The Good Shepherd (2006)

There is so much in and around this movie but long story short it’s not much fun to watch but it is a great movie.

That being said, Matt Damon was better than great.  Yes, he comes across incredibly unlikeable and autistic but that was very, very intentional and we’ll get into that later.  I thought Angeline Jolie in the supporting role was one of her better acting efforts.  I thought their ugly kid growing up into Eddie Redmayne was a refreshing change from everyone being amazing and attractive in big budget movies.  The sheer number of famous actors showing up in this movie without bogging it down is amazing.

Okay, so it’s not the origin story of the CIA but it does have a lot of important elements from the history of the CIA’s more exciting capers.  Edward Wilson is a quilting of William K. Harvey, Richard M. Bissell, Jr., William E. Colby, and James Jesus Angleton.  It’s a tribute to some excellent research on the part of Eric Roth that this movie is so enjoyable if you know even a superficial amount of Agency history.  I’m sure I’ve missed things but: the Bay of Pigs, Catholic leanings, liberal arts education, specifically in poetry and as editor of the school magazine, acting as FBI-CIA liaison, the gay Cambridge boys, Wild Bill, “men from the right backgrounds”, Skull and Bones, Angleton’s education in counterintelligence in England, Kim Philby, references to being “lost in reflections”, codename: Mother, Harvey shagging a secretary in Berlin, famous KGB defectors, YURI, 2-way mirror rooms, water boarding, LSD dosing, the military-industrial complex, the lie of the Soviet Cold War threat, secrets in safes saving and ruining careers, “the heart and soul of the CIA”.  OSS – SSU – CIG – OSO – CIA.  The US and USSR efforts post-WWII.  The CIA in Berlin, in South America, in Africa.  There’s a lot in there and I can can’t pretend to know or understand all of it.  The interesting thing to me is whether this movie is any good to folks who don’t know the history?  The effort was made to distill all of it into one man for continuity.  The irony is that Bill Harvey, Colby and Angleton did not like each other at all.  The other irony is that it has become convenient for the CIA and its supported historians to encourage retreading of stories about it’s more iconic figures as that will draw attention from the thousands of other employees and hundreds of other intelligence efforts during the same time period.

It’s a long 2 hours and 47 minutes.

It’s one of the closest movies to ever approximating the realities of “spies”, at least from that time period.

If you haven’t seen it, you should.

The movie has moments of mundane normalcy mixed with believable unreality and I thought one of the more intense moments was the domestic dispute with Clover when they’re yelling at each other.
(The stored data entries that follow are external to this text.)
-- ==== Sys2Proof/Machine/Memory.lean ====
section
/-! DEFINITION. Sys2Proof/Machine/Memory.lean: reading and writing the memory space (R9, R70, R71) in its one canonical
form. -/

namespace Sys2Proof.Machine

/-- What an address that the memory does not list reads as. DESIGN CHOICE (log 1): the spec gives no power-on contents;
95_test_vectors.md takes "memory not named is `00`". -/
def unlistedByte : Byte := 0x00#8

/-- `MemRead(a, 1)` of plain memory (R9). -/
def Memory.read : Memory → Nat → Byte
  | [], _ => unlistedByte
  | (k, v) :: m, a => bif k == a then v else Memory.read m a

/-- The entry of a byte, none where the byte is what an unlisted address reads as. -/
def Memory.entry (a : Nat) (v : Byte) : Memory := bif v == unlistedByte then [] else [(a, v)]

/-- `MemWrite(a, 1, v)` of plain memory (R9), keeping the canonical form. -/
def Memory.write : Memory → Nat → Byte → Memory
  | [], a, v => Memory.entry a v
  | (k, u) :: m, a, v =>
    bif k == a then Memory.entry a v ++ m
    else bif Nat.blt a k then Memory.entry a v ++ (k, u) :: m
    else (k, u) :: Memory.write m a v

/-- Every listed address is at least `lo` and below 2^32, addresses rise strictly, and no listed byte is what an unlisted
address reads as. -/
def Memory.wfFrom : Nat → Memory → Bool
  | _, [] => true
  | lo, (k, v) :: m => Nat.ble lo k && Nat.blt k memSize && v != unlistedByte && Memory.wfFrom (k + 1) m

/-- The canonical form of the memory. -/
def Memory.wf (m : Memory) : Bool := Memory.wfFrom 0 m

/-- The bytes of a range, in address order (R71: one access a byte). -/
def Memory.readBytes (m : Memory) (base len : Nat) : List Byte := (List.range len).map (fun i => Memory.read m (base + i))

/-- Bytes written at rising addresses from `base`. -/
def Memory.writeBytes : Memory → Nat → List Byte → Memory
  | m, _, [] => m
  | m, base, v :: vs => Memory.writeBytes (Memory.write m base v) (base + 1) vs

end Sys2Proof.Machine
end

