-- ==== Sys2Proof/Machine/Interp.lean ====
section
/-! DEFINITION. Sys2Proof/Machine/Interp.lean: the Lagrange interpolation engine (42_interp.md), after `decode(LC)` has
succeeded, as one atomic step (R253). -/

namespace Sys2Proof.Machine

/-- Some share's length differs from the first share's (R191, R193: MALFORMED). -/
def State.lengthsDiffer (s : State) : Bool := s.interpShares.any (fun d => d.len.toNat != s.interpLen)

/-- The x-coordinates, in descriptor order (R193). -/
def State.interpXs (s : State) : List Byte := s.interpShares.map Descriptor.x

/-- Two shares have equal x-coordinates, whatever their y-values (R191, R193: DUPLICATE). -/
def hasDuplicate : List Byte → Bool
  | [] => false
  | x :: xs => xs.any (fun y => x == y) || hasDuplicate xs

/-- The output bytes of INTERP: for each position `p`, the sum of `y_i ⊗ w[i]` (R193). -/
def State.interpValues (s : State) : List Byte :=
  (List.range s.interpLen).map (fun p =>
    lagrangeSum s.poly (s.interpShares.map (fun d => s.portByte (d.yAddr.toNat + p))) (lagrangeWeights s.poly s.interpXs))

/-- After descriptors were read from a device, the next free values are fresh ones (R79, log 12). -/
def State.afterTable (s : State) : State :=
  bif s.platform.anyDevice [s.interpTable] then { s with draws := s.draws + 1 } else s

/-- The first check of INTERP after the reads of its table that fails, in the pseudocode's order (R191, R193, R213). -/
def State.interpCheck (s : State) : Option ErrorKind :=
  if s.lengthsDiffer then some .malformed
  else if hasDuplicate s.interpXs then some .duplicate
  else if !s.interpInputs.all ByteRange.valid then some .range
  else if !s.interpOutput.valid then some .range
  else none

/-- INTERP (R193). An error before its table is read leaves memory as before: without `L` there is no output range (log 8). -/
def execInterp (s : State) : Host.Outcome State Fault Refusal :=
  if s.lc.argN = 0#16 then .next (State.raise .insufficient s)
  else if !s.interpTable.valid then .next (State.raise .range s)
  else if s.platform.anyWindow .read [s.interpTable] then .fault .windowThroughMemoryPort
  else if !s.platform.allOk .read [s.interpTable] then .next (State.raise .busError s)
  else State.afterChecks s.interpCheck s.interpRanges s.interpOutput s.interpValues s.afterTable

end Sys2Proof.Machine
end

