-- ==== Sys2Proof/Safety.lean ====
section
/-! DEFINITION. Sys2Proof/Safety.lean: the terms in which claims about the core are stated: its invariant, the frame of a
command, plain memory, the share table as it stands in memory, and the product of polynomials over GF(2). -/

namespace Sys2Proof

/-- The product of two polynomials over GF(2), bit `i` the coefficient of `x^i`, without reduction; `b` has degree at most
15. -/
def polyMul (a b : Nat) : Nat :=
  (List.range 16).foldl (fun r i => if b.testBit i then r ^^^ (a <<< i) else r) 0

/-- The byte at `a` is one of the range's. -/
def ByteRange.Holds (r : ByteRange) (a : Nat) : Prop := r.base ≤ a ∧ a < r.base + r.len

/-- The ranges share no byte. -/
def ByteRange.Apart (r q : ByteRange) : Prop := ∀ a, ¬ (r.Holds a ∧ q.Holds a)

/-- No access of the range's bytes in the direction `d` reaches the register window: none is mapped to it, but for bytes that
answer with a bus error, of which no access takes place (R9, R70). -/
def Platform.NoWindow (pl : Platform) (d : Dir) (r : ByteRange) : Prop :=
  ∀ a, r.Holds a → pl.isWindow a = true → pl.memOk a d = false

/-- An access of some byte of the range in the direction `d` takes place and reaches the register window. -/
def Platform.ReachesWindow (pl : Platform) (d : Dir) (r : ByteRange) : Prop :=
  ∃ a, r.Holds a ∧ pl.isWindow a = true ∧ pl.memOk a d = true

/-- Some byte of the range is a device's (R79). -/
def Platform.HasDevice (pl : Platform) (r : ByteRange) : Prop := ∃ a, r.Holds a ∧ pl.isDevice a = true

/-- Every byte of the range is ordinary memory whose accesses in the direction `d` complete. -/
def Platform.Plain (pl : Platform) (d : Dir) (r : ByteRange) : Prop :=
  ∀ a, r.Holds a → pl.memOk a d = true ∧ pl.isDevice a = false ∧ pl.isWindow a = false

/-- Some byte of the range answers an access in the direction `d` with a bus error. -/
def Platform.SomeBusError (pl : Platform) (d : Dir) (r : ByteRange) : Prop :=
  ∃ a, r.Holds a ∧ pl.memOk a d = false

namespace Machine

/-- The invariant: the memory is in its canonical form; `ERR` holds a code of R212; where no command runs, `LC` is idle and
no range is spoiled; while the reset input is asserted no command runs. -/
abbrev State.Inv (s : State) : Prop :=
  Memory.wf s.mem = true ∧ s.err.toNat ≤ 9 ∧ (s.busy = false → s.lc = Latched.idle ∧ s.spoiled = []) ∧
    (s.inReset = true → s.busy = false)

/-- What no command changes, and that it has completed: `OVR`, the argument registers, the parameters, the reset input, and
what is outside the core. -/
structure State.CommandFrame (s t : State) : Prop where
  busy     : t.busy = false
  ovr      : t.ovr = s.ovr
  argA     : t.argA = s.argA
  argB     : t.argB = s.argB
  argN     : t.argN = s.argN
  poly     : t.poly = s.poly
  platform : t.platform = s.platform
  inReset  : t.inReset = s.inReset
  inputs   : t.inputs = s.inputs
  replies  : t.replies = s.replies

/-- A command has succeeded with the scalar result `r` (R210): `RESULT` is `r`, `ERR` is OK, and nothing else changed. -/
def State.Returned (s t : State) (r : Byte) : Prop :=
  t.result = r ∧ t.err = 0x00#8 ∧ t.mem = s.mem ∧ t.draws = s.draws ∧ s.CommandFrame t

/-- A command has ended with the error code `c` (R211), with `RESULT` and all of memory as before. -/
def State.Failed (s t : State) (c : Byte) : Prop :=
  t.err = c ∧ t.result = s.result ∧ t.mem = s.mem ∧ s.CommandFrame t

/-- Every byte of memory outside the range reads as before. -/
def State.SameOutside (s t : State) (r : ByteRange) : Prop :=
  ∀ a, ¬ r.Holds a → Memory.read t.mem a = Memory.read s.mem a

/-- A command has ended with the code `c` and left each byte of its output range `r` in the memory space a free value, with
`RESULT` and every other byte of memory as before. -/
def State.EndedOpen (s t : State) (c : Byte) (r : ByteRange) : Prop :=
  t.err = c ∧ t.result = s.result ∧ s.SameOutside t r ∧
    (∃ n, ∀ a, r.Holds a → a < memSize → Memory.read t.mem a = Config.freeByte n a) ∧ s.CommandFrame t

/-- The output range is unspecified at completion, whatever `ERR` is: it shares a byte with an input range (R85), or a range
of the command covers a device (R79). -/
def State.OutputOpen (s : State) (ins : List ByteRange) (out : ByteRange) : Prop :=
  (∃ r ∈ ins, ¬ out.Apart r) ∨ ∃ r ∈ out :: ins, s.platform.HasDevice r

/-- A check of a command with the input ranges `ins` and the output range `out` has failed with the code `c`: memory is as
before (R214), but for an output range that R85 or R79 leaves open (log 8). -/
def State.CheckFailed (s t : State) (c : Byte) (ins : List ByteRange) (out : ByteRange) : Prop :=
  (¬ s.OutputOpen ins out → s.Failed t c) ∧ (s.OutputOpen ins out → s.EndedOpen t c out)

/-- PEVALV and INTERP have succeeded: byte `p` of the output range `r` is `f p`, and `RESULT` and every other byte of memory
are as before. -/
def State.Wrote (s t : State) (r : ByteRange) (f : Nat → Byte) : Prop :=
  t.err = 0x00#8 ∧ t.result = s.result ∧ (∀ p, p < r.len → Memory.read t.mem (r.base + p) = f p) ∧
    s.SameOutside t r ∧ t.draws = s.draws ∧ s.CommandFrame t

/-- The x-coordinate of descriptor `i`, the byte at `tbl + 8·i` (R190). -/
def State.shareX (s : State) (i : Nat) : Byte := Memory.read s.mem (s.lc.argA.toNat + 8 * i)

/-- The length field of descriptor `i`: bytes 2 and 3, little-endian (R190, R73). -/
def State.shareLen (s : State) (i : Nat) : Nat :=
  (Memory.read s.mem (s.lc.argA.toNat + 8 * i + 2)).toNat +
    256 * (Memory.read s.mem (s.lc.argA.toNat + 8 * i + 3)).toNat

/-- The address field of descriptor `i`: bytes 4 to 7, little-endian (R190, R73). -/
def State.shareAddr (s : State) (i : Nat) : Nat :=
  (Memory.read s.mem (s.lc.argA.toNat + 8 * i + 4)).toNat +
    256 * (Memory.read s.mem (s.lc.argA.toNat + 8 * i + 5)).toNat +
    65536 * (Memory.read s.mem (s.lc.argA.toNat + 8 * i + 6)).toNat +
    16777216 * (Memory.read s.mem (s.lc.argA.toNat + 8 * i + 7)).toNat

/-- The y-value range of share `i`, `L` bytes where `L` is the first share's length (R193). -/
def State.shareRange (s : State) (i : Nat) : ByteRange := { base := s.shareAddr i, len := s.shareLen 0 }

/-- The number of shares `M` (R193). -/
def State.shareCount (s : State) : Nat := s.lc.argN.toNat

/-- The descriptor table and the output range of INTERP as the table in memory gives them (R193). -/
def State.shareTable (s : State) : ByteRange := { base := s.lc.argA.toNat, len := 8 * s.shareCount }

def State.shareOutput (s : State) : ByteRange := { base := s.lc.argB.toNat, len := s.shareLen 0 }

/-- All input ranges of INTERP as the table in memory gives them (R193). -/
def State.shareInputs (s : State) : List ByteRange := s.shareTable :: (List.range s.shareCount).map s.shareRange

/-- The table is there to read: `M ≠ 0`, its range is valid, and it is ordinary readable memory. -/
def State.TableReadable (s : State) : Prop :=
  s.shareCount ≠ 0 ∧ s.lc.argA.toNat + 8 * s.shareCount ≤ memSize ∧ s.platform.Plain .read s.shareTable

/-- All lengths equal the first (R191). -/
def State.LengthsAgree (s : State) : Prop := ∀ i, i < s.shareCount → s.shareLen i = s.shareLen 0

/-- All x-coordinates are distinct (R191). -/
def State.XsDistinct (s : State) : Prop :=
  ∀ i j, i < j → j < s.shareCount → s.shareX i ≠ s.shareX j

/-- Every y-value range and the output range are valid (R193, R76). -/
def State.ShareRangesValid (s : State) : Prop :=
  (∀ i, i < s.shareCount → s.shareAddr i + s.shareLen 0 ≤ memSize) ∧ s.lc.argB.toNat + s.shareLen 0 ≤ memSize

/-- The x-coordinates of all shares in descriptor order. -/
def State.shareXs (s : State) : List Byte := (List.range s.shareCount).map s.shareX

/-- R193: the byte that INTERP computes for position `p`. -/
def State.recoveredByte (s : State) (p : Nat) : Byte :=
  (List.range s.shareCount).foldl
    (fun acc i => acc ^^^ gfMul s.poly (Memory.read s.mem (s.shareAddr i + p)) (lagrangeWeight s.poly s.shareXs i)) 0x00#8

/-- The next thing that happens is a host's aligned 32-bit write of `v` at the offset `off` of the window, with the reset
input released; `rest` follows. That `REG_BASE` is a multiple of 4 is the model's premise (log 31). -/
def State.NextIsRegWrite (s : State) (off : Nat) (v : Word) (rest : List Input) : Prop :=
  off < 64 ∧ off % 4 = 0 ∧ s.platform.regBase % 4 = 0 ∧ s.inReset = false ∧
    s.inputs = .host (.regWrite (s.platform.regBase + off) .word v) :: rest

/-- The next thing that happens is a host's aligned 32-bit read at the offset `off` of the window, with the reset input
released; `rest` follows. That `REG_BASE` is a multiple of 4 is the model's premise (log 31). -/
def State.NextIsRegRead (s : State) (off : Nat) (rest : List Input) : Prop :=
  off < 64 ∧ off % 4 = 0 ∧ s.platform.regBase % 4 = 0 ∧ s.inReset = false ∧
    s.inputs = .host (.regRead (s.platform.regBase + off) .word) :: rest

/-- The next thing that happens is a reset: the hardware reset input is asserted, or a host writes 1 to `CTRL.SRST` (R240);
`rest` follows. -/
def State.NextIsReset (s : State) (rest : List Input) : Prop :=
  s.inputs = .resetAssert :: rest ∨ ∃ v : Word, v.toNat % 2 = 1 ∧ s.NextIsRegWrite 0x04 v rest

/-- It is the core's turn, and `s'` is the state it moves from: the inputs name the core next, or name nothing (R252). -/
def State.CoreMoves (s s' : State) : Prop :=
  (s.inputs = [] ∧ s' = s) ∨ ∃ rest, s.inputs = .core :: rest ∧ s' = { s with inputs := rest }

/-- What a 32-bit read at the offset `off` of the window returns (R33 to R45). -/
def State.windowValue (s : State) (off : Nat) : Word :=
  if off = 0x00 then 0x47460001#32
  else if off = 0x08 then BitVec.ofNat 32 s.poly.value.toNat
  else if off = 0x0C then BitVec.ofNat 32 s.poly.gen.toNat
  else if off = 0x10 then BitVec.ofNat 32 (s.busy.toNat + 2 * s.ovr.toNat + 256 * s.err.toNat)
  else if off = 0x18 then BitVec.ofNat 32 s.result.toNat
  else if off = 0x1C then s.argA
  else if off = 0x20 then s.argB
  else if off = 0x24 then BitVec.ofNat 32 s.argN.toNat
  else 0#32

/-- Of the words with the opcode `op`, exactly those for which `bad` holds are illegal (R104). -/
def IllegalExactlyIf (op : Nat) (bad : Word → Prop) : Prop :=
  ∀ w : Word, w.toNat % 256 = op → ((∃ e, decodeWord w = .error e) ↔ bad w)

/-- The field `RSV` of a word is not zero (R103). -/
def RsvNotZero (w : Word) : Prop := w.toNat / 16777216 ≠ 0

/-- The field `B` of a word is not zero (R103). -/
def FieldBNotZero (w : Word) : Prop := w.toNat / 65536 % 256 ≠ 0

/-- The errors a command can report, by R212's column "raised by". -/
def mayReport : Instr → List Nat
  | .add _ _ => [0x00]
  | .mul _ _ => [0x00]
  | .div _ _ => [0x00, 0x05]
  | .inv _ => [0x00, 0x05]
  | .pow _ _ => [0x00]
  | .exp _ => [0x00]
  | .log _ => [0x00, 0x06]
  | .peval _ _ => [0x00, 0x01, 0x08, 0x09]
  | .pevalv _ _ => [0x00, 0x01, 0x08, 0x09]
  | .interp => [0x00, 0x02, 0x03, 0x04, 0x08, 0x09]

end Machine

end Sys2Proof
end

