-- ==== Sys2Proof/Laws/Ranges.lean ====
section
/-! SUPPORT. Sys2Proof/Laws/Ranges.lean: the range and platform checks of the model in the terms of Safety.lean. -/

namespace Sys2Proof

@[simp] theorem ByteRange.mem_addrs (r : ByteRange) (a : Nat) : a ∈ r.addrs ↔ r.Holds a := by
  simp only [ByteRange.addrs, ByteRange.Holds, List.mem_map, List.mem_range]
  constructor
  · rintro ⟨i, hi, rfl⟩
    omega
  · rintro ⟨h1, h2⟩
    exact ⟨a - r.base, by omega, by omega⟩

@[simp] theorem ByteRange.length_addrs (r : ByteRange) : r.addrs.length = r.len := by simp [ByteRange.addrs]

theorem ByteRange.getElem_addrs (r : ByteRange) (i : Nat) (h : i < r.addrs.length) : r.addrs[i] = r.base + i := by
  simp [ByteRange.addrs]

theorem ByteRange.covers_iff (r : ByteRange) (a : Nat) : r.covers a = true ↔ r.Holds a := by
  simp [ByteRange.covers, ByteRange.Holds]

theorem ByteRange.valid_iff (r : ByteRange) : r.valid = true ↔ r.base + r.len ≤ memSize := by
  simp [ByteRange.valid]

theorem ByteRange.meets_iff (r q : ByteRange) : r.meets q = true ↔ ∃ a, r.Holds a ∧ q.Holds a := by
  simp only [ByteRange.meets, ByteRange.Holds, Nat.blt_eq]
  constructor
  · intro h
    exact ⟨max r.base q.base, by omega⟩
  · rintro ⟨a, h⟩
    omega

theorem ByteRange.clip_of_valid {r : ByteRange} (h : r.base + r.len ≤ memSize) : r.clip = r := by
  simp only [ByteRange.clip]
  rw [show min r.len (memSize - r.base) = r.len by omega]

theorem ByteRange.clip_end (r : ByteRange) (h : r.base ≤ memSize) : r.base + r.clip.len ≤ memSize := by
  simp only [ByteRange.clip]
  omega

theorem ByteRange.clip_holds {r : ByteRange} {a : Nat} (h : r.clip.Holds a) : r.Holds a := by
  simp only [ByteRange.clip, ByteRange.Holds] at *
  omega

theorem ByteRange.clip_holds_of {r : ByteRange} {a : Nat} (h : r.Holds a) (hlt : a < memSize) : r.clip.Holds a := by
  simp only [ByteRange.clip, ByteRange.Holds] at *
  omega

theorem Platform.allOk_iff (pl : Platform) (d : Dir) (rs : List ByteRange) :
    pl.allOk d rs = true ↔ ∀ r ∈ rs, ∀ a, r.Holds a → pl.memOk a d = true := by
  simp [Platform.allOk]

theorem Platform.anyDevice_iff (pl : Platform) (rs : List ByteRange) :
    pl.anyDevice rs = true ↔ ∃ r ∈ rs, pl.HasDevice r := by
  simp [Platform.anyDevice, Platform.HasDevice]

theorem Platform.anyWindow_iff (pl : Platform) (d : Dir) (rs : List ByteRange) :
    pl.anyWindow d rs = true ↔ ∃ r ∈ rs, pl.ReachesWindow d r := by
  simp [Platform.anyWindow, Platform.ReachesWindow]

theorem Platform.anyDevice_false_iff (pl : Platform) (rs : List ByteRange) :
    pl.anyDevice rs = false ↔ ∀ r ∈ rs, ∀ a, r.Holds a → pl.isDevice a = false := by
  simp [Platform.anyDevice]

theorem Platform.anyWindow_false_iff (pl : Platform) (d : Dir) (rs : List ByteRange) :
    pl.anyWindow d rs = false ↔ ∀ r ∈ rs, pl.NoWindow d r := by
  simp [Platform.anyWindow, Platform.NoWindow]

/-- A range that holds no byte of the window reaches none, in either direction. -/
theorem Platform.noWindow_of_unmapped {pl : Platform} {r : ByteRange} (h : ∀ a, r.Holds a → pl.isWindow a = false)
    (d : Dir) : pl.NoWindow d r := fun a ha hw => by
  rw [h a ha] at hw
  cases hw

theorem Platform.Plain.noWindow {pl : Platform} {d : Dir} {r : ByteRange} (h : pl.Plain d r) : pl.NoWindow d r :=
  Platform.noWindow_of_unmapped (fun a ha => (h a ha).2.2) d

namespace Machine

/-- Where no byte of a range is a device's, the port reads what the memory holds. -/
theorem State.portByte_plain {s : State} {a : Nat} (h : s.platform.isDevice a = false) :
    s.portByte a = Memory.read s.mem a := by
  simp [State.portByte, h]

theorem State.portBytes_plain {s : State} {r : ByteRange} (h : ∀ a, r.Holds a → s.platform.isDevice a = false) :
    s.portBytes r = Memory.readBytes s.mem r.base r.len := by
  simp only [State.portBytes, Memory.readBytes, ByteRange.addrs, List.map_map]
  refine List.map_congr_left fun i hi => ?_
  rw [List.mem_range] at hi
  exact State.portByte_plain (h _ (by simp only [ByteRange.Holds]; omega))

/-- What free bytes leave: the bytes of the range inside the memory space take the values of one draw, and every other byte
reads as before. -/
theorem State.read_fillFree {s : State} (hwf : Memory.wf s.mem = true) (r : ByteRange) (a : Nat) :
    (r.clip.Holds a → Memory.read (s.fillFree r).mem a = Config.freeByte s.draws a) ∧
      (¬ r.Holds a → Memory.read (s.fillFree r).mem a = Memory.read s.mem a) := by
  rw [State.fillFree_mem]
  by_cases hb : r.base ≤ memSize
  · have hlen : r.base + (r.clip.addrs.map (Config.freeByte s.draws)).length ≤ memSize := by
      simpa using r.clip_end hb
    have hread := Memory.read_writeBytes (r.clip.addrs.map (Config.freeByte s.draws)) hwf hlen a
    rw [hread]
    constructor
    · rintro ⟨h1, h2⟩
      have h1' : r.base ≤ a := h1
      have h2' : a < r.base + r.clip.len := h2
      rw [dif_pos ⟨h1', by rw [List.length_map, ByteRange.length_addrs]; exact h2'⟩]
      simp only [List.getElem_map, ByteRange.getElem_addrs]
      exact congrArg _ (by simp only [ByteRange.clip]; omega)
    · intro hout
      rw [dif_neg]
      rintro ⟨h1, h2⟩
      rw [List.length_map, ByteRange.length_addrs] at h2
      exact hout (ByteRange.clip_holds ⟨h1, h2⟩)
  · have h0 : r.clip.len = 0 := by
      simp only [ByteRange.clip]
      omega
    have hnil : r.clip.addrs = [] := by
      rw [← List.length_eq_zero_iff]
      simpa using h0
    rw [hnil]
    refine ⟨fun h => ?_, fun _ => rfl⟩
    exact absurd h (by simp only [ByteRange.Holds, h0]; omega)

/-- Free bytes keep the canonical form. -/
theorem State.wf_fillFree {s : State} (hwf : Memory.wf s.mem = true) (r : ByteRange) :
    Memory.wf (s.fillFree r).mem = true := by
  rw [State.fillFree_mem]
  by_cases hb : r.base ≤ memSize
  · exact Memory.wf_writeBytes _ hwf (by simpa using r.clip_end hb)
  · have hnil : r.clip.addrs = [] := by
      rw [← List.length_eq_zero_iff]
      simp only [ByteRange.length_addrs, ByteRange.clip]
      omega
    rw [hnil]
    exact hwf

theorem State.wf_fillFreeAll : ∀ (rs : List ByteRange) {s : State}, Memory.wf s.mem = true →
    Memory.wf (s.fillFreeAll rs).mem = true
  | [], _, h => h
  | r :: rs, _, h => State.wf_fillFreeAll rs (State.wf_fillFree h r)

/-- Free bytes of several ranges leave every byte outside all of them alone. -/
theorem State.read_fillFreeAll_outside : ∀ (rs : List ByteRange) {s : State}, Memory.wf s.mem = true →
    ∀ {a : Nat}, (∀ r ∈ rs, ¬ r.Holds a) → Memory.read (s.fillFreeAll rs).mem a = Memory.read s.mem a
  | [], _, _, _, _ => rfl
  | r :: rs, s, h, a, hout => by
    rw [State.fillFreeAll, State.read_fillFreeAll_outside rs (State.wf_fillFree h r)
      (fun q hq => hout q (List.mem_cons_of_mem _ hq))]
    exact (State.read_fillFree h r a).2 (hout r List.mem_cons_self)

/-- Free bytes as written bytes: no more than the range holds, and none past the memory space. -/
theorem State.fillFree_writes (s : State) {r : ByteRange} (h : r.base ≤ memSize) :
    ∃ vals : List Byte, s.fillFree r = { s with mem := Memory.writeBytes s.mem r.base vals, draws := s.draws + 1 } ∧
      vals.length ≤ r.len ∧ r.base + vals.length ≤ memSize := by
  refine ⟨r.clip.addrs.map (Config.freeByte s.draws), rfl, ?_, ?_⟩
  · simp only [List.length_map, ByteRange.length_addrs, ByteRange.clip]
    omega
  · simpa using r.clip_end h

/-- Which output ranges are open, in the terms of Safety.lean (R85, R79). -/
theorem State.outputIsOpen_iff (s : State) (ins : List ByteRange) (out : ByteRange) :
    s.outputIsOpen ins out = true ↔ s.OutputOpen ins out := by
  simp only [State.outputIsOpen, State.OutputOpen, Bool.or_eq_true, List.any_eq_true, Platform.anyDevice_iff,
    ByteRange.meets_iff, ByteRange.Apart, not_forall, not_not]

theorem State.outputIsOpen_false_iff (s : State) (ins : List ByteRange) (out : ByteRange) :
    s.outputIsOpen ins out = false ↔ ¬ s.OutputOpen ins out := by
  rw [← State.outputIsOpen_iff, Bool.not_eq_true]

/-- Every byte of several ranges, inside the memory space, is some draw's. -/
theorem State.read_fillFreeAll : ∀ (rs : List ByteRange) {s : State}, Memory.wf s.mem = true → ∀ {r : ByteRange} {a : Nat},
    r ∈ rs → r.Holds a → a < memSize → ∃ n, Memory.read (s.fillFreeAll rs).mem a = Config.freeByte n a
  | q :: rs, s, h, r, a, hr, ha, hlt => by
    by_cases hlater : ∃ p ∈ rs, p.Holds a
    · obtain ⟨p, hp, hpa⟩ := hlater
      exact State.read_fillFreeAll rs (State.wf_fillFree h q) hp hpa hlt
    · simp only [not_exists, not_and] at hlater
      refine ⟨s.draws, ?_⟩
      rw [State.fillFreeAll, State.read_fillFreeAll_outside rs (State.wf_fillFree h q) hlater]
      rcases List.mem_cons.1 hr with rfl | hr
      · exact (State.read_fillFree h r a).1 (ByteRange.clip_holds_of ha hlt)
      · exact absurd ha (hlater r hr)

theorem State.fillFreeAll_append (rs qs : List ByteRange) (s : State) :
    s.fillFreeAll (rs ++ qs) = (s.fillFreeAll rs).fillFreeAll qs := by
  induction rs generalizing s with
  | nil => rfl
  | cons r rs ih => exact ih (s.fillFree r)

end Machine

end Sys2Proof
end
So, finally, why was Wilson so sullen, silent and shitty?  Well, he is a distillation of the men from this era of intelligence work.  He’s a caricature of them.  They drank, they smoked, they cheated on their wives, were shitty husbands and fathers, compromised and yet were trusted to do the right thing in absolute secrecy.  Everything was need to know and no one could be trusted.  Nazis and communists were the ultimate enemy and it was patriotic to fight them no matter why the battles were actually started.  Also, spies are glamorous in 90% of the movies and books written about them.  Sure they have their interesting foibles and predestined conflict resolution but most of the time we’re supposed to like them.  Wilson is the apotheosis of the “men in black” (interesting 5 years later when Matt Damon does The Adjustment Bureau).  We’re supposed to realize that they weren’t all great guys.  We’re supposed to ask questions about the things that were done in the name of The United States of America, the name of freedom and democracy.  The audience is supposed to be left with an unsettling feeling, a bad taste in the mouth, a sense of foreboding wrongness.  It’s the other side of the coin, it’s the banality of good, the banality of heroism, the banality of patriotism.

And their epitaph?

They are right in what they say about me.  I was weak.  A coward.  I compromised myself, my honor, my family, my country.  I am ashamed of myself.  To my wife, I am sorry I have done this to you.  To my son, I hope you will grow to be a courageous man.  A good husband, a good father.  I hope whatever you decide to do, you’ll lead a good full life.  I hope whatever your dreams may be, come true.